Many forms of diversity—including race, socio-economic background, national origin, sex, age, ability/disability, and marital status—factor significantly into how one experiences, and benefits from, higher education. However, America’s particularly problematic history with slavery and discrimination based upon national origins poses unique challenges for higher education institutions.
. . . Christian education must have a special commitment to cultivating the diverse cultures and perspectives within it, while also critically engaging them.

The statement concludes with a series of practices that the College aspires to, including repentance and openness to correction.

Beginning this fall, elements from the Unity in Diversity commitment will become a part of the public pledge that students make when they sign the Honor Code. Staff and faculty will be held to this standard via the Employee Handbook.

A biblical vision for unity within ethnic diversity was one of several proposals that came out of then-president Dr. Gregory Alan Thornbury’s Commission on Multi-Ethnicity. In their 2016 Findings Report, Commission members cite Azusa Pacific University professor Dr. Laurie Schreiner’s observation that “Students of color experience predominantly white campuses in significantly different ways from white students,” especially regarding levels of satisfaction and sense of belonging, and noted that this was also the case on the King’s campus.[1] In April 2017, the Commission submitted a series of proposals to help the College provide ethnic minority students the same opportunities to flourish as other students.

Another of those proposals was to create an academic institute focused on the contributions of Black Christian communities to Christianity worldwide. The Center for the Study of Christianity and the Black Experience was announced on Friday after several years of planning and an initial organizational meeting in November 2019.

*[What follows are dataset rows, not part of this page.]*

/-- Only FB_CLEAR, FB_WRITE_PIXEL and FB_COPY_REGION write the framebuffer (R20, column "written by"). -/
def Obligations.OnlyWritersChangeTheFramebuffer : Prop :=
  ∀ (i : Instr) (s t : State), writesFb i = false → exec i s = .next t → t.fb = s.fb

/-- Only INIT emits DELAY events (R77), and a DELAY event is always acknowledged OK (R78). -/
def Obligations.DelayEventsOnlyInInitAndAlwaysOk : Prop :=
  ∀ (i : Instr) (s t : State), exec i s = .next t →
    ∃ new, t.trace = s.trace ++ new ∧ ∀ r ∈ new, isDelay r.event = true → isInit i = true ∧ r.ack = .ok

/-- No error stops the DFE (R187, R212): an environment that always answers (log 6) lets every operation answer a next
state. -/
def Obligations.EveryOperationCompletes : Prop :=
  ∀ (i : Instr) (s : State), s.answersLeft = none → ∃ t, exec i s = .next t

/-- The one stop (R212; I10 of 93; log 6): a step stops only because the environment fell silent, and a bus operation whose
first event is never answered does stop. -/
def Obligations.OnlyASilentEnvironmentStops : Prop :=
  (∀ s : State, (∃ t, step s = .next t) ∨ (step s = .fault .neverAnswered ∧ ∃ k, s.answersLeft = some k)) ∧
  (∀ (s : State) (o : Orientation), o ∈ s.cfg.supported → s.answersLeft = some 0 →
    exec (.setOrientation o) s = .fault .neverAnswered ∧ exec (.init o) s = .fault .neverAnswered)

/-! ### Invariants of every step -/

/-- Every step keeps the invariant between operations (R33): the framebuffer's list canonical and within `N_PIX`,
`SEQ_STATE` one of UNINIT, READY, FAILED, the line released unless an INIT failed, no side data held. -/
def Obligations.StepKeepsTheInvariant : Prop := ∀ s t : State, s.Inv → step s = .next t → t.Inv

/-- No step changes the configuration (R29). -/
def Obligations.StepKeepsTheConfiguration : Prop := ∀ s t : State, step s = .next t → t.cfg = s.cfg

/-- The trace is only ever appended to (R32), by every step but a block reset. -/
def Obligations.StepOnlyAppendsToTheTrace : Prop :=
  ∀ s t : State, s.host.head? ≠ some .blockReset → step s = .next t → ∃ new, t.trace = s.trace ++ new

/-- A defined framebuffer word never becomes undefined except by block reset (R22). -/
def Obligations.DefinedWordsStayDefined : Prop :=
  ∀ (s t : State) (a : Nat), s.host.head? ≠ some .blockReset → step s = .next t →
    (fbLookup s.fb a).isSome → (fbLookup t.fb a).isSome
end

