/-! ### The operations, one step each -/

/-- W6 and V9, first row: the sixteen events of `GOLD(0)`. -/
theorem test_init_golden : seen (.init .portrait) (okState 12) = some ([0x0100],
    [⟨.rst 0, .ok⟩, ⟨.delay .rstHold, .ok⟩, ⟨.rst 1, .ok⟩, ⟨.delay .rstSettle, .ok⟩, ⟨.cmd 0x11, .ok⟩,
     ⟨.delay .wake, .ok⟩, ⟨.cmd 0x3A, .ok⟩, ⟨.data 0x55, .ok⟩, ⟨.cmd 0x36, .ok⟩, ⟨.data 0x00, .ok⟩,
     ⟨.cmd 0xB2, .ok⟩, ⟨.data 0x0C, .ok⟩, ⟨.data 0x0C, .ok⟩, ⟨.cmd 0x21, .ok⟩, ⟨.cmd 0x29, .ok⟩,
     ⟨.delay .dispon, .ok⟩]) := by decide
/-- V9, the row with `k` = 1: the line stays active. -/
theorem test_init_abort : seen (.init .portrait) (errState 0) = some ([0x0201], [⟨.rst 0, .err⟩]) ∧
    (after (exec (.init .portrait) (errState 0))).map (·.rstLine) = some 0 := by decide
/-- V9: SET_ORIENTATION LANDSCAPE. -/
theorem test_set_orientation : seen (.setOrientation .landscape) (okState 2) =
    some ([0x0000], [⟨.cmd 0x36, .ok⟩, ⟨.data 0x60, .ok⟩]) := by decide
/-- V1: an orientation that is not supported. -/
theorem test_set_orientation_unsupported :
    seen (.setOrientation .landscapeInverted) (State.resetOf twoOrient) = some ([0x0004], []) := by decide
set_option maxRecDepth 4000 in
/-- V8: FB_CLEAR 0xFFFF reaches the last word. -/
theorem test_fb_clear : seenWord (.fbClear 0xFFFF) State.reset 47 = some ([0x0000], some 0xFFFF) := by decide
/-- V8: FB_WRITE_PIXEL 7, 5. -/
theorem test_fb_write_pixel : seenWord (.fbWritePixel 7 5 0x00FF) State.reset 47 = some ([0x0000], some 0x00FF) := by decide
/-- V8: FB_WRITE_PIXEL 0, 6. -/
theorem test_fb_write_pixel_outside : seenWord (.fbWritePixel 0 6 0x00FF) State.reset 48 = some ([0x0002], none) := by decide
/-- W2: FB_READ_PIXEL 7, 5. -/
theorem test_fb_read_pixel : seen (.fbReadPixel 7 5) (fbState [(47, 0xABCD)]) = some ([0x0000, 0xABCD], []) := by decide
/-- V8: FB_READ_PIXEL 8, 0 has no RDATA. -/
theorem test_fb_read_pixel_outside : seen (.fbReadPixel 8 0) State.reset = some ([0x0002], []) := by decide
/-- V8, last row: a source of 3 by 2, its second column and on. -/
theorem test_fb_copy_region : (after (exec (.fbCopyRegion 1 0 3 2 0 0 3 2)
      { State.reset with src := [0xA, 0xB, 0xC, 0xD, 0xE, 0xF] })).map (·.fb) =
    some [(0, 0xB), (1, 0xC), (8, 0xE), (9, 0xF)] := by decide
/-- V8: sums are taken without wrap; inverted beats out of bounds. -/
theorem test_fb_copy_region_refused :
    seenWord (.fbCopyRegion 0 0 2 2 0xFFFF 0 2 2) State.reset 0 = some ([0x0002], none) ∧
    seenWord (.fbCopyRegion 2 0 0 9 0 0 2 2) State.reset 0 = some ([0x0003], none) := by decide
set_option maxRecDepth 4000 in
/-- V6 on a panel of two pixels: the window's inclusive ends and the words in order. -/
theorem test_show : seen .showPanel (tinyState 15) = some ([0x0000],
    [⟨.cmd 0x2A, .ok⟩, ⟨.data 0, .ok⟩, ⟨.data 0, .ok⟩, ⟨.data 0, .ok⟩, ⟨.data 1, .ok⟩,
     ⟨.cmd 0x2B, .ok⟩, ⟨.data 0, .ok⟩, ⟨.data 0, .ok⟩, ⟨.data 0, .ok⟩, ⟨.data 0, .ok⟩, ⟨.cmd 0x2C, .ok⟩,
     ⟨.data 0x12, .ok⟩, ⟨.data 0x34, .ok⟩, ⟨.data 0xF8, .ok⟩, ⟨.data 0x00, .ok⟩]) := by decide
/-- V6, EX-NARROW. -/
theorem test_show_narrow : seen .showPanel (State.resetOf narrow) = some ([0x0002], []) := by decide
set_option maxRecDepth 4000 in
/-- W4: SHOW_REGION 6, 4, 10, 9 is clamped to (6, 4, 8, 6). -/
theorem test_show_region_clamped :
    seen (.showRegion 6 4 10 9) { okState 19 with fb := [(38, 0x0102), (39, 0x0304), (46, 0x0506), (47, 0x0708)] } =
    some ([0x0000],
      [⟨.cmd 0x2A, .ok⟩, ⟨.data 0, .ok⟩, ⟨.data 6, .ok⟩, ⟨.data 0, .ok⟩, ⟨.data 7, .ok⟩,
       ⟨.cmd 0x2B, .ok⟩, ⟨.data 0, .ok⟩, ⟨.data 4, .ok⟩, ⟨.data 0, .ok⟩, ⟨.data 5, .ok⟩, ⟨.cmd 0x2C, .ok⟩,
       ⟨.data 1, .ok⟩, ⟨.data 2, .ok⟩, ⟨.data 3, .ok⟩, ⟨.data 4, .ok⟩,
       ⟨.data 5, .ok⟩, ⟨.data 6, .ok⟩, ⟨.data 7, .ok⟩, ⟨.data 8, .ok⟩]) := by decide
/-- W7, W8 and V6: zero area, inverted, outside. -/
theorem test_show_region_checks : seen (.showRegion 3 3 3 9) State.reset = some ([0x0000], []) ∧
    seen (.showRegion 4 2 2 5) State.reset = some ([0x0003], []) ∧
    seen (.showRegion 8 0 9 1) State.reset = some ([0x0002], []) := by decide
set_option maxRecDepth 4000 in
/-- V7: the row stride is the unclamped width. -/
theorem test_draw_image : (seen (.drawImage 6 0 10 2 16) { okState 19 with
      img := [1, 2, 3, 4, 5, 6, 7, 8, 9, 10, 11, 12, 13, 14, 15, 16] }).map (fun p => p.2.drop 11) =
    some [⟨.data 1, .ok⟩, ⟨.data 2, .ok⟩, ⟨.data 3, .ok⟩, ⟨.data 4, .ok⟩,
      ⟨.data 9, .ok⟩, ⟨.data 10, .ok⟩, ⟨.data 11, .ok⟩, ⟨.data 12, .ok⟩] := by decide
/-- V7: `floor(15/8) = 1` row is too few. -/
theorem test_draw_image_short : seen (.drawImage 0 0 4 2 15) State.reset = some ([0x0002], []) := by decide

The new commitment and center supplement other steps the College is taking to shape students’ moral imaginations and provide education about racial and ethnic diversity. On Thursday, June 18, President Tim Gibson hosted “Serpent in the Garden: Christian Perspectives on Race Relations in America,” a webinar featuring Dr. Anthony Bradley, Dr. David Tubbs, Dr. Dru Johnson, and Dr. Dami Kabiawu. Additionally, Student Development is planning to partner with on-campus and outside organizations to host conversations around race and justice this coming academic year.

[1] Laurie A. Schreiner, “Different Pathways to Thriving Among Students of Color: An Untapped Opportunity for Success,” About Campus 19, no. 5 (2014): 12.